Thin film SOI device, in particular a fully depleted which is very suitable for low voltage operation and low power consumption (F ully D epleted; FD) SOI devices, CMOS structure is a so-called homopolar gate structure. In this homopolar gate structure, the gate electrode of the NMOS transistor 113 is N + type polycrystalline silicon 109, the gate electrode of the PMOS transistor 112 is made of P + polycrystalline silicon, and the CMOS inverter 11 in FIG. It has the following structure. Hereinafter, the case of an FD structure SOI device will be described. The polycrystalline silicon forming the gate of this transistor is defined as first polycrystalline silicon.

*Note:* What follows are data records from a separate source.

-- ==== Sys2Proof/Laws/FollowsFaults.lean ====
section
/-! SUPPORT. What the operations of counters of faults, the history, lanes, arbitration, host egress and interrupts keep (State.Follows): one lemma
per operation. -/

namespace Sys2Proof.Machine

set_option linter.all false
set_option Elab.async false

theorem State.setRegion_follows {s₀ s : State} (hf : s₀.Follows s) (r : Nat) (v : Nat) : s₀.Follows (State.setRegion s
    r v) := by
  unfold State.setRegion
  repeat' first
    | with_reducible assumption | (intro _) | with_reducible apply State.setBayState_follows
    | with_reducible apply State.setEgState_follows | with_reducible apply State.setTsState_follows
    | with_reducible apply State.put_follows | with_reducible apply State.setHcrState_follows
    | with_reducible apply State.setHmdState_follows | with_reducible apply State.Follows.ite | split | dsimp only

theorem State.keepAwake_follows {s₀ s : State} (hf : s₀.Follows s) (r : Nat) : s₀.Follows (State.keepAwake s r) := by
  unfold State.keepAwake
  repeat' first
    | with_reducible assumption | (intro _) | with_reducible apply State.modPlumb_follows
    | with_reducible apply State.Follows.ite | split | dsimp only

theorem State.wakeRegion_follows {s₀ s : State} (hf : s₀.Follows s) (r : Nat) : s₀.Follows (State.wakeRegion s r) :=
    by
  unfold State.wakeRegion
  repeat' first
    | with_reducible assumption | (intro _) | with_reducible apply State.keepAwake_follows
    | with_reducible apply State.setRegion_follows | with_reducible apply State.Follows.ite | split | dsimp only
  all_goals with_reducible apply State.Follows.other
  repeat' first
    | with_reducible assumption | (intro _) | with_reducible apply State.keepAwake_follows
    | with_reducible apply State.setRegion_follows | with_reducible apply State.Follows.ite | split | dsimp only

theorem State.zeroCtrs_follows {s₀ s : State} (hf : s₀.Follows s) (r : Nat) :
    s₀.Follows (State.zeroCtrs s r) := by
  unfold State.zeroCtrs
  exact hf.same rfl rfl rfl rfl (fun v => { v with ctrs := Tbl.wf_filter _ v.ctrs })

theorem State.resetPlain_follows {s₀ s : State} (hf : s₀.Follows s) (k : RegKind) (idx : Nat) : s₀.Follows
    (State.resetPlain s k idx) := by
  unfold State.resetPlain
  repeat' first
    | with_reducible assumption | (intro _) | with_reducible apply State.setWord_follows
    | with_reducible apply State.Follows.ite | split | dsimp only

theorem State.emitMsg_follows {s₀ s : State} (hf : s₀.Follows s) (h : Nat) (m : HostMsg) : s₀.Follows (State.emitMsg s
    h m) := by
  unfold State.emitMsg
  repeat' first
    | with_reducible assumption | (intro _) | with_reducible apply State.emit_follows
    | with_reducible apply State.Follows.ite | split | dsimp only

theorem State.errMessage_follows {s₀ s : State} (hf : s₀.Follows s) (f : Nat) (m : HostMsg) : s₀.Follows
    (State.errMessage s f m) := by
  unfold State.errMessage
  repeat' first
    | with_reducible assumption | (intro _) | with_reducible apply State.emitMsg_follows
    | with_reducible apply State.Follows.ite | split | dsimp only

theorem State.setStatus_follows {s₀ s : State} (hf : s₀.Follows s) (f : Nat) (b : Nat) : s₀.Follows (State.setStatus s
    f b) := by
  unfold State.setStatus
  repeat' first
    | with_reducible assumption | (intro _) | with_reducible apply State.cfgPut_follows
    | with_reducible apply State.Follows.ite | split | dsimp only

theorem State.sysError_follows {s₀ s : State} (hf : s₀.Follows s) (f : Nat) (m : HostMsg) : s₀.Follows (State.sysError
    s f m) := by
  unfold State.sysError
  repeat' first
    | with_reducible assumption | (intro _) | with_reducible apply State.setStatus_follows
    | with_reducible apply State.errMessage_follows | with_reducible apply State.Follows.ite | split | dsimp only

theorem State.aerUnc_follows {s₀ s : State} (hf : s₀.Follows s) (f : Nat) (b : Nat) (hdr : Option (List Dword)) (ur :
    Bool) : s₀.Follows (State.aerUnc s f b hdr ur) := by
  unfold State.aerUnc
  repeat' first
    | with_reducible assumption | (intro _) | with_reducible apply State.cfgPut_follows
    | with_reducible apply State.Follows.each | with_reducible apply State.setCfg_follows
    | with_reducible apply State.sysError_follows | with_reducible apply State.Follows.ite | split | dsimp only

theorem State.aerCor_follows {s₀ s : State} (hf : s₀.Follows s) (f : Nat) (b : Nat) : s₀.Follows (State.aerCor s f b)
    := by
  unfold State.aerCor
  repeat' first
    | with_reducible assumption | (intro _) | with_reducible apply State.cfgPut_follows
    | with_reducible apply State.errMessage_follows | with_reducible apply State.Follows.ite | split | dsimp only

theorem State.uie_follows {s₀ s : State} (hf : s₀.Follows s) (f : Nat) : s₀.Follows (State.uie s f) := by
  unfold State.uie
  repeat' first
    | with_reducible assumption | (intro _) | with_reducible apply State.aerUnc_follows
    | with_reducible apply State.Follows.ite | split | dsimp only

theorem State.cie_follows {s₀ s : State} (hf : s₀.Follows s) (f : Nat) : s₀.Follows (State.cie s f) := by
  unfold State.cie
  repeat' first
    | with_reducible assumption | (intro _) | with_reducible apply State.aerCor_follows
    | with_reducible apply State.Follows.ite | split | dsimp only

theorem State.reportAer_follows {s₀ s : State} (hf : s₀.Follows s) (n : Nat) (c : Nat) (kind : Nat) (inst : Nat)
    (halted : List Nat) (severe : Bool) : s₀.Follows (State.reportAer s n c kind inst halted severe) := by
  unfold State.reportAer
  repeat' first
    | with_reducible assumption | (intro _) | with_reducible apply State.uie_follows
    | with_reducible apply State.Follows.each | with_reducible apply State.cie_follows
    | with_reducible apply State.Follows.ite | split | dsimp only

theorem State.classify_follows {s₀ s : State} (hf : s₀.Follows s) (n : Nat) (c : Nat) (inst : Nat) : s₀.Follows
    (State.classify s n c inst).2 := by
  unfold State.classify
  repeat' first
    | with_reducible assumption | (intro _) | with_reducible apply State.modBrace_follows
    | with_reducible apply State.arm_follows | with_reducible apply State.Follows.ite | split | dsimp only

theorem State.forget_follows {s₀ s : State} (hf : s₀.Follows s) (p : Source → Bool) : s₀.Follows (State.forget s p) :=
    by
  unfold State.forget
  repeat' first
    | with_reducible assumption | (intro _) | with_reducible apply State.Follows.each
    | with_reducible apply State.disarm_follows | with_reducible apply State.modBrace_follows
    | with_reducible apply State.Follows.ite | split | dsimp only

theorem State.mergeHist_follows {s₀ s : State} (hf : s₀.Follows s) (k : Nat) : s₀.Follows (State.mergeHist s k) := by
  unfold State.mergeHist
  repeat' first
    | with_reducible assumption | (intro _) | with_reducible apply State.setWord_follows
    | with_reducible apply State.Follows.ite | split | dsimp only

theorem State.addHist_follows {s₀ s : State} (hf : s₀.Follows s) (n : Nat) (c : Nat) (cls : Nat) (kind : Nat) (inst :
    Nat) (queued : Bool) (locator : Word) (check : Word) : s₀.Follows (State.addHist s n c cls kind inst queued
    locator check).2 := by
  unfold State.addHist
  repeat' first
    | with_reducible assumption | (intro _) | with_reducible apply State.setWord_follows
    | with_reducible apply State.put_follows | with_reducible apply State.Follows.ite | split | dsimp only

theorem State.lightHist_follows {s₀ s : State} (hf : s₀.Follows s) (n : Nat) (c : Nat) (cls : Nat) (kind : Nat) (inst
    : Nat) (locator : Word) (check : Word) : s₀.Follows (State.lightHist s n c cls kind inst locator check) := by
  unfold State.lightHist
  repeat' first
    | with_reducible assumption | (intro _) | with_reducible apply State.mergeHist_follows
    | with_reducible apply State.addHist_follows | with_reducible refine State.Follows.pair (by assumption) ?_
    | with_reducible apply State.Follows.ite | split | dsimp only

theorem State.mergeDomain_follows {s₀ s : State} (hf : s₀.Follows s) (d : Nat) (severe : Bool) : s₀.Follows
    (State.mergeDomain s d severe) := by
  unfold State.mergeDomain
  repeat' first
    | with_reducible assumption | (intro _) | with_reducible apply State.mergeHist_follows
    | with_reducible apply State.put_follows | with_reducible apply State.flag_follows
    | with_reducible apply State.Follows.ite | split | dsimp only

theorem State.enqueueDomain_follows {s₀ s : State} (hf : s₀.Follows s) (d : Nat) (k : Nat) (seq : Nat) (severe : Bool)
    : s₀.Follows (State.enqueueDomain s d k seq severe) := by
  unfold State.enqueueDomain
  repeat' first
    | with_reducible assumption | (intro _) | with_reducible apply State.Follows.each
    | with_reducible apply State.setWord_follows | with_reducible apply State.put_follows
    | with_reducible apply State.flag_follows | with_reducible apply State.modBrace_follows
    | with_reducible apply State.Follows.ite | split | dsimp only

theorem State.setDetail_follows {s₀ s : State} (hf : s₀.Follows s) (n : Nat) (c : Nat) (severe : Bool) : s₀.Follows
    (State.setDetail s n c severe) := by
  unfold State.setDetail
  repeat' first
    | with_reducible assumption | (intro _) | with_reducible apply State.put_follows
    | with_reducible apply State.Follows.ite | split | dsimp only

theorem State.heavy_follows {s₀ s : State} (hf : s₀.Follows s) (n : Nat) (c : Nat) (kind : Nat) (inst : Nat) (halted :
    List Nat) (locator : Word) (check : Word) (severe : Bool) : s₀.Follows (State.heavy s n c kind inst halted locator
    check severe) := by
  unfold State.heavy
  repeat' first
    | with_reducible assumption | (intro _) | with_reducible apply State.setDetail_follows
    | with_reducible apply State.mergeDomain_follows | with_reducible apply State.addHist_follows
    | with_reducible apply State.reportAer_follows | with_reducible apply State.enqueueDomain_follows
    | with_reducible apply State.modBrace_follows | with_reducible apply State.put_follows
    | with_reducible refine State.Follows.pair (by assumption) ?_ | with_reducible apply State.Follows.ite | split
    | dsimp only

theorem State.reportIn_follows {s₀ s : State} (hf : s₀.Follows s) (n : Nat) (c : Nat) (kind : Nat) (inst : Nat)
    (halted : List Nat) (locator : Word) (check : Word) : s₀.Follows (State.reportIn s n c kind inst halted locator
    check) := by
  unfold State.reportIn
  repeat' first
    | with_reducible assumption | (intro _) | with_reducible apply State.wakeRegion_follows
    | with_reducible apply State.bump_follows | with_reducible apply State.lightHist_follows
    | with_reducible apply State.heavy_follows | with_reducible apply State.classify_follows
    | with_reducible refine State.Follows.pair (by assumption) ?_ | with_reducible apply State.Follows.ite | split
    | dsimp only

theorem State.report_follows {s₀ s : State} (hf : s₀.Follows s) (n : Nat) (c : Nat) (inst : Nat) (locator : Word)
    (check : Word) (halted : List Nat) : s₀.Follows (State.report s n c inst locator check halted) := by
  unfold State.report
  repeat' first
    | with_reducible assumption | (intro _) | with_reducible apply State.reportIn_follows
    | with_reducible apply State.Follows.ite | split | dsimp only

theorem State.drawSeeds_follows {s₀ s : State} (hf : s₀.Follows s) (l : Nat) : s₀.Follows (State.drawSeeds s l).2 :=
    by
  unfold State.drawSeeds
  repeat' first
    | with_reducible assumption | (intro _) | with_reducible apply State.freeWord_follows
    | with_reducible refine State.Follows.pair (by assumption) ?_ | with_reducible apply State.Follows.ite | split
    | dsimp only

theorem State.sendBits_follows {s₀ s : State} (hf : s₀.Follows s) (l : Nat) (bits : List Bool) : s₀.Follows
    (State.sendBits s l bits) := by
  unfold State.sendBits
  repeat' first
    | with_reducible assumption | (intro _) | with_reducible apply State.modLane_follows
    | with_reducible apply State.Follows.ite | split | dsimp only

theorem State.sendLine_follows {s₀ s : State} (hf : s₀.Follows s) (l : Nat) (bits : List Bool) : s₀.Follows
    (State.sendLine s l bits) := by
  unfold State.sendLine
  repeat' first
    | with_reducible assumption | (intro _) | with_reducible apply State.sendBits_follows
    | with_reducible apply State.emit_follows | with_reducible apply State.Follows.ite | split | dsimp only

theorem State.sendWords_follows {s₀ s : State} (hf : s₀.Follows s) (l : Nat) (ws : List (BitVec 128)) : s₀.Follows
    (State.sendWords s l ws) := by
  unfold State.sendWords
  repeat' first
    | with_reducible assumption | (intro _) | with_reducible apply State.sendLine_follows
    | with_reducible apply State.Follows.ite | split | dsimp only

theorem State.leaveIdle_follows {s₀ s : State} (hf : s₀.Follows s) (l : Nat) : s₀.Follows (State.leaveIdle s l) := by
  unfold State.leaveIdle
  repeat' first
    | with_reducible assumption | (intro _) | with_reducible apply State.modLane_follows
    | with_reducible apply State.Follows.ite | split | dsimp only

theorem State.putMarker_follows {s₀ s : State} (hf : s₀.Follows s) (l : Nat) (state : Nat) (count : Nat) (seed : Nat)
    (next : Nat) : s₀.Follows (State.putMarker s l state count seed next) := by
  unfold State.putMarker
  repeat' first
    | with_reducible assumption | (intro _) | with_reducible apply State.bump_follows
    | with_reducible apply State.modLane_follows | with_reducible apply State.sendBits_follows
    | with_reducible apply State.put_follows | with_reducible apply State.emit_follows
    | with_reducible apply State.Follows.ite | split | dsimp only

theorem State.sendMarker_follows {s₀ s : State} (hf : s₀.Follows s) (l : Nat) (state : Nat) : s₀.Follows
    (State.sendMarker s l state) := by
  unfold State.sendMarker
  repeat' first
    | with_reducible assumption | (intro _) | with_reducible apply State.drawSeeds_follows
    | with_reducible apply State.modLane_follows | with_reducible apply State.putMarker_follows
    | with_reducible refine State.Follows.pair (by assumption) ?_ | with_reducible apply State.Follows.ite | split
    | dsimp only

theorem State.endTraining_follows {s₀ s : State} (hf : s₀.Follows s) (l : Nat) : s₀.Follows (State.endTraining s l) :=
    by
  unfold State.endTraining
  repeat' first
    | with_reducible assumption | (intro _) | with_reducible apply State.sendWords_follows
    | with_reducible apply State.modLane_follows | with_reducible apply State.Follows.ite | split | dsimp only
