theorem State.ringDoorbell_follows {s₀ s : State} (hf : s₀.Follows s) (f : Nat) (off : Nat) (len : Nat) (be : Nat)
    (value : Word) : s₀.Follows (State.ringDoorbell s f off len be value) := by
  unfold State.ringDoorbell
  repeat' first
    | with_reducible assumption | (intro _) | with_reducible apply State.bump_follows
    | with_reducible apply State.wakeRegion_follows | with_reducible apply State.takeTails_follows
    | with_reducible apply State.Follows.ite | split | dsimp only

theorem State.fetchGrant_follows {s₀ s : State} (hf : s₀.Follows s) : s₀.Follows (State.fetchGrant s) := by
  unfold State.fetchGrant
  repeat' first
    | with_reducible assumption | (intro _) | with_reducible apply State.servedAt_follows
    | with_reducible apply State.modQueue_follows | with_reducible apply State.askHost_follows
    | with_reducible apply State.Follows.ite | split | dsimp only

theorem State.reloadDescriptor_follows {s₀ s : State} (hf : s₀.Follows s) (q : Nat) (c : Current) (ws : List Word) :
    s₀.Follows (State.reloadDescriptor s q c ws) := by
  unfold State.reloadDescriptor
  repeat' first
    | with_reducible assumption | (intro _) | with_reducible apply State.readDescriptor_follows
    | with_reducible apply State.modQueue_follows | with_reducible apply State.finishEntry_follows
    | with_reducible refine State.Follows.pair (by assumption) ?_ | with_reducible apply State.Follows.ite | split
    | dsimp only

theorem State.takeDescriptors_follows {s₀ s : State} (hf : s₀.Follows s) (q : Nat) : s₀.Follows (State.takeDescriptors
    s q) := by
  unfold State.takeDescriptors
  repeat' first
    | with_reducible assumption | (intro _) | with_reducible apply State.Follows.each
    | with_reducible apply State.readDescriptor_follows | with_reducible apply State.modQueue_follows
    | with_reducible apply State.kick_follows | with_reducible apply State.reloadDescriptor_follows
    | with_reducible refine State.Follows.pair (by assumption) ?_ | with_reducible apply State.Follows.ite | split
    | dsimp only

theorem State.rejectCmd_follows {s₀ s : State} (hf : s₀.Follows s) (q : Nat) : s₀.Follows (State.rejectCmd s q) := by
  unfold State.rejectCmd
  repeat' first
    | with_reducible assumption | (intro _) | with_reducible apply State.put_follows
    | with_reducible apply State.Follows.ite | split | dsimp only

theorem State.zeroIndices_follows {s₀ s : State} (hf : s₀.Follows s) (q : Nat) : s₀.Follows (State.zeroIndices s q) :=
    by
  unfold State.zeroIndices
  repeat' first
    | with_reducible assumption | (intro _) | with_reducible apply State.put_follows
    | with_reducible apply State.Follows.ite | split | dsimp only

theorem State.enableQueue_follows {s₀ s : State} (hf : s₀.Follows s) (q : Nat) : s₀.Follows (State.enableQueue s q) :=
    by
  unfold State.enableQueue
  repeat' first
    | with_reducible assumption | (intro _) | with_reducible apply State.rejectCmd_follows
    | with_reducible apply State.zeroIndices_follows | with_reducible apply State.put_follows
    | with_reducible apply State.setQueue_follows | with_reducible apply State.Follows.ite | split | dsimp only

theorem State.stopQueue_follows {s₀ s : State} (hf : s₀.Follows s) (q : Nat) : s₀.Follows (State.stopQueue s q) := by
  unfold State.stopQueue
  repeat' first
    | with_reducible assumption | (intro _) | with_reducible apply State.rejectCmd_follows
    | with_reducible apply State.put_follows | with_reducible apply State.modQueue_follows
    | with_reducible apply State.Follows.ite | split | dsimp only

theorem State.goOn_follows {s₀ s : State} (hf : s₀.Follows s) (q : Nat) (op : Nat) : s₀.Follows (State.goOn s q op) :=
    by
  unfold State.goOn
  repeat' first
    | with_reducible assumption | (intro _) | with_reducible apply State.writeHeld_follows
    | with_reducible apply State.put_follows | with_reducible apply State.modQueue_follows
    | with_reducible apply State.settleState_follows | with_reducible apply State.tryEntry_follows
    | with_reducible apply State.Follows.ite | split | dsimp only

theorem State.runWaiting_follows {s₀ s : State} (hf : s₀.Follows s) (q : Nat) : s₀.Follows (State.runWaiting s q) :=
    by
  unfold State.runWaiting
  repeat' first
    | with_reducible assumption | (intro _) | with_reducible apply State.goOn_follows
    | with_reducible apply State.Follows.ite | split | dsimp only

theorem State.haltCmd_follows {s₀ s : State} (hf : s₀.Follows s) (q : Nat) (op : Nat) : s₀.Follows (State.haltCmd s q
    op) := by
  unfold State.haltCmd
  repeat' first
    | with_reducible assumption | (intro _) | with_reducible apply State.writeHeld_follows
    | with_reducible apply State.settleState_follows | with_reducible apply State.kick_follows
    | with_reducible apply State.modQueue_follows | with_reducible apply State.runWaiting_follows
    | with_reducible apply State.rejectCmd_follows | with_reducible apply State.Follows.ite | split | dsimp only

theorem State.extEnds_follows {s₀ s : State} (hf : s₀.Follows s) (q : Nat) : s₀.Follows (State.extEnds s q) := by
  unfold State.extEnds
  repeat' first
    | with_reducible assumption | (intro _) | with_reducible apply State.modQueue_follows
    | with_reducible apply State.runWaiting_follows | with_reducible apply State.Follows.ite | split | dsimp only

theorem State.failedAhead_follows {s₀ s : State} (hf : s₀.Follows s) (q : Nat) (i : Nat) (n : Nat) (addr : Nat) :
    s₀.Follows (State.failedAhead s q i n addr) := by
  unfold State.failedAhead
  repeat' first
    | with_reducible assumption | (intro _) | with_reducible apply State.modQueue_follows
    | with_reducible apply State.Follows.ite | split | dsimp only

theorem State.fetchFailed_follows {s₀ s : State} (hf : s₀.Follows s) (q : Nat) (purpose : HPurpose) (addr : Nat) :
    s₀.Follows (State.fetchFailed s q purpose addr) := by
  unfold State.fetchFailed
  repeat' first
    | with_reducible assumption | (intro _) | with_reducible apply State.errorHalt_follows
    | with_reducible apply State.extEnds_follows | with_reducible apply State.modQueue_follows
    | with_reducible apply State.failedAhead_follows | with_reducible apply State.kick_follows
    | with_reducible apply State.Follows.ite | split | dsimp only

theorem State.fetchDone_follows {s₀ s : State} (hf : s₀.Follows s) (q : Nat) (purpose : HPurpose) (bs : List Byte) :
    s₀.Follows (State.fetchDone s q purpose bs) := by
  unfold State.fetchDone
  repeat' first
    | with_reducible assumption | (intro _) | with_reducible apply State.wakeRegion_follows
    | with_reducible apply State.modQueue_follows | with_reducible apply State.extEnds_follows
    | with_reducible apply State.Follows.ite | split | dsimp only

First, the NMOS transistor 113 includes an N + impurity diffusion layer 105 serving as a source / drain on a P-type semiconductor thin film layer 102 and a gate electrode made of N + polycrystalline silicon 109 formed on a gate insulating film 107 made of an oxide film, for example. Has been. The PMOS transistor 112 includes a P + impurity diffusion layer 106 serving as a source / drain on an N well 104 formed in a P-type semiconductor thin film layer, and a P + polycrystalline silicon 110 formed on a gate insulating film 107 made of an oxide film, for example. It is comprised by the gate electrode which consists of. The NMOS transistor 113 and PMOS transistor 112 is fully isolation by the field insulating film 107 and the buried insulating film 103 for example formed by LOCOS (Loc al O xidation of S ilicon) method.

  Further, on the field insulating film, for example, a high-resistance P-resistor is formed which constitutes a resistance element 30 used in a bleeder voltage dividing circuit for dividing a voltage which is an analog circuit or a CR circuit for setting a time constant. Has been. This P-resistor is formed of polycrystalline silicon in this embodiment.

  Next, the NMOS protection transistor 111 constituting the protection element 20 is formed on the semiconductor support substrate 101 which has been surfaced by removing a part of the semiconductor thin film layer 102 and the buried insulating film 103, and an N + impurity diffusion layer 105 serving as a source / drain. For example, a gate electrode made of P + polycrystalline silicon 110 different from the NMOS transistor 113 of the internal element is formed on a gate insulating film 107 made of an oxide film.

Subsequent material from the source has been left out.